Chromosome-scale Scaffolds Research Articles

Atriplex hortensis (2n = 2x = 18, 1C genome size ∼1.1 gigabases), also known as garden orach and mountain-spinach, is a highly nutritious, broadleaf annual of the Amaranthaceae-Chenopodiaceae alliance (Chenopodiaceae sensu stricto, subfam. Chenopodioideae) that has spread in cultivation from its native primary domestication area in Eurasia to other temperate and subtropical regions worldwide. Atriplex L. is a highly complex but, as understood now, a monophyletic group of mainly halophytic and/or xerophytic plants, of which A. hortensis has been a vegetable of minor importance in some areas of Eurasia (from Central Asia to the Mediterranean) at least since antiquity. Nonetheless, it is a crop with tremendous nutritional potential due primarily to its exceptional leaf and seed protein quantities (approaching 30%) and quality (high levels of lysine). Although there is some literature describing the taxonomy and production of A. hortensis, there is a general lack of genetic and genomic data that would otherwise help elucidate the genetic variation, phylogenetic positioning, and future potential of the species.

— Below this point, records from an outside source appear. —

-- ==== Sys2Proof/Machine/Schedule.lean ====
section
/-! DEFINITION. The message schedule expander (42_schedule.md). Pure functions; all additions wrap modulo 2^32 (R144). -/

namespace Sys2Proof.Machine

/-- s0 (R140). -/
def s0 (x : Word) : Word := rotr x 7 ^^^ rotr x 18 ^^^ (x >>> 3)

/-- s1 (R141). -/
def s1 (x : Word) : Word := rotr x 17 ^^^ rotr x 19 ^^^ (x >>> 10)

/-- The next schedule word from the words before it, newest first, so that position j − 1 holds W[t−j]: the load of R142
for t < 16, the expansion of R143 for t ≥ 16. -/
def scheduleNext (B : Block) (t : Nat) (before : List Word) : Word :=
  if t < 16 then be32 B.toList (4 * t)
  else before.getD 15 0 + s0 (before.getD 14 0) + before.getD 6 0 + s1 (before.getD 1 0)

/-- The first n schedule words, newest first. -/
def scheduleUpTo (B : Block) : Nat → List Word
  | 0 => []
  | n + 1 => scheduleNext B n (scheduleUpTo B n) :: scheduleUpTo B n

/-- W[t] of the block B. -/
def scheduleWord (B : Block) (t : Nat) : Word := scheduleNext B t (scheduleUpTo B t)

/-- The whole expander: W[0..63] of one block, reading nothing but the block (R146). -/
def schedule (B : Block) : Schedule := Vector.ofFn fun t => scheduleWord B t.val

end Sys2Proof.Machine
end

Here, we report the assembly of the first high-quality, chromosome-scale reference genome for A. hortensis cv. “Golden.” Long-read data from Oxford Nanopore’s MinION DNA sequencer was assembled with the program Canu and polished with Illumina short reads. Contigs were scaffolded to chromosome scale using chromatin-proximity maps (Hi-C) yielding a final assembly containing 1,325 scaffolds with a N50 of 98.9 Mb – with 94.7% of the assembly represented in the nine largest, chromosome-scale scaffolds. Sixty-six percent of the genome was classified as highly repetitive DNA, with the most common repetitive elements being Gypsy-(32%) and Copia-like (11%) long-terminal repeats. The annotation was completed using MAKER which identified 37,083 gene models and 2,555 tRNA genes. Completeness of the genome, assessed using the Benchmarking Universal Single Copy Orthologs (BUSCO) metric, identified 97.5% of the conserved orthologs as complete, with only 2.2% being duplicated, reflecting the diploid nature of A. hortensis. A resequencing panel of 21 wild, unimproved and cultivated A. hortensis accessions revealed three distinct populations with little variation within subpopulations. These resources provide vital information to better understand A. hortensis and facilitate future study.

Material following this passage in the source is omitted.